- Exercise description -
Write out, unchanged, the lines from the one holding "poison := pz" to the close of the listing. Both the first and last lines belong in it.

- Data shown -
/-- The end of the action of a site (R399); `none` of it happens before it has begun. -/
def State.endAction (s : State) (d x : Nat) : State :=
  let u := Tbl.get SiteW.reset s.sites (512 * d + x)
  if !u.acting || s.siteState d x ≠ 2 then s
  else
    match siteKind x with
    | 0 =>
      let a := 48 * d + x
      if s.ctr (oArrayState a) = 2 then s else (s.retireCore (a / 4)).siteAfter d x 3 10
    | 1 =>
      let k := 12 * d + (x - 48) / 4
      if u.used < 4 then
        ({ s with sites := Tbl.set s.sites (512 * d + x) { u with used := u.used + 1 } }.staleCore k).siteAfter d x 0 3
      else (s.retireCore k).siteAfter d x 3 10
    | 2 => s.siteAfter d x 3 5
    | 3 => s
    | 4 =>
      let l := 6 * d + (x - 384) / 2
      let o := s.siteState d (otherHalf x)
      if o = 2 || o = 3 then
        ((((s.put (oLinkState l) 6).put (oLanes l) 0).linkLost l).siteAfter d x 3 6)
      else (s.put (oLanes l) 4).siteAfter d x 3 6
    | 5 =>
      let e := 4 * d + (x - 396)
      (((s.put (oCeState e) 4).breakMember (96 + e)).moveArcs e).siteAfter d x 3 7
    | 6 =>
      let p := Config.edgePeer (6 * d + (x - 400))
      let s := s.siteAfter d x 3 8
      if p < 48 then s.siteAfter (p / 6) (400 + p % 6) 3 8 else s
    | _ =>
      let c := 3 * d + (x - 406)
      if s.ctr (oPointLimit c) < 3 then (s.put (oPointLimit c) (s.ctr (oPointLimit c) + 1)).siteAfter d x 0 9
      else (forUpTo 4 s fun s j => s.retireCore (4 * c + j)).siteAfter d x 3 12

/-- The end of a repair of an array after 64 MATRIX cycles: the spare is in, and the array comes out STALE (R121). -/
def State.repairDone (s : State) (a : Nat) : State :=
  if s.ctr (oArrayState a) ≠ 2 then s
  else
    let u := Tbl.get ArrayU.reset s.arrays a
    match u.spare with
    | none => s
    | some (col, i, site) =>
      let s := (s.softSkip col a i).put (oArrayState a) 3
      let u := { u with wants := if site then u.wants else u.wants.drop 1, fault := none, spare := none }
      let s := { s with arrays := Tbl.set s.arrays a u }
      let more := (List.range 4).any fun j => s.ctr (oArrayState (a / 4 * 4 + j)) = 2
      let s := (s.setCore (a / 4) { s.core (a / 4) with repairing := more, freeAt := s.now }).recount
      if site then s.siteAfter (a / 48) (a % 48) 0 (if col then 2 else 1) else s

/-- The copied bytes count against the slice buckets of the partition that owns them, where they are read and where they are written (R239). -/
def State.chargeCopy (s : State) (c t : Nat) : State :=
  let p := s.chanOwner c
  if p < 16 then (s.bucketTake (sliceBucket (c / 32) p) (2 ^ 31)).bucketTake (sliceBucket (t / 32) p) (2 ^ 31) else s

/-- The bytes, poison marks and held writes of a channel copied to another; the writes that have waited go there too (R241, R244). -/
def State.copyChan (s : State) (c t : Nat) : State :=
  let m := Memory.clear s.hbm (t * 2 ^ 31) ((t + 1) * 2 ^ 31)
  let moved := (m.filter fun b => b.1 / 2 ^ 31 = c).foldl (fun m b => Memory.put m (t * 2 ^ 31 + b.1 % 2 ^ 31) b.2) m
  let pz := (s.poison.filter fun a => a / 2 ^ 26 = c).map fun a => t * 2 ^ 26 + a % 2 ^ 26
  let s := { s with hbm := moved, poison := pz ++ s.poison.filter fun a => a / 2 ^ 26 ≠ t }
  let s := ((s.chanU c).held ++ (s.chanU c).waiting).foldl (fun s h => s.chanWriteOne t (32 * h.1) 0 32 h.2) s
  { s with chan := Tbl.set s.chan c { s.chanU c with held := [], waiting := [], fails := [] } }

- Answer space -
  let s := { s with hbm := moved, poison := pz ++ s.poison.filter fun a => a / 2 ^ 26 ≠ t }
  let s := ((s.chanU c).held ++ (s.chanU c).waiting).foldl (fun s h => s.chanWriteOne t (32 * h.1) 0 32 h.2) s
  { s with chan := Tbl.set s.chan c { s.chanU c with held := [], waiting := [], fails := [] } }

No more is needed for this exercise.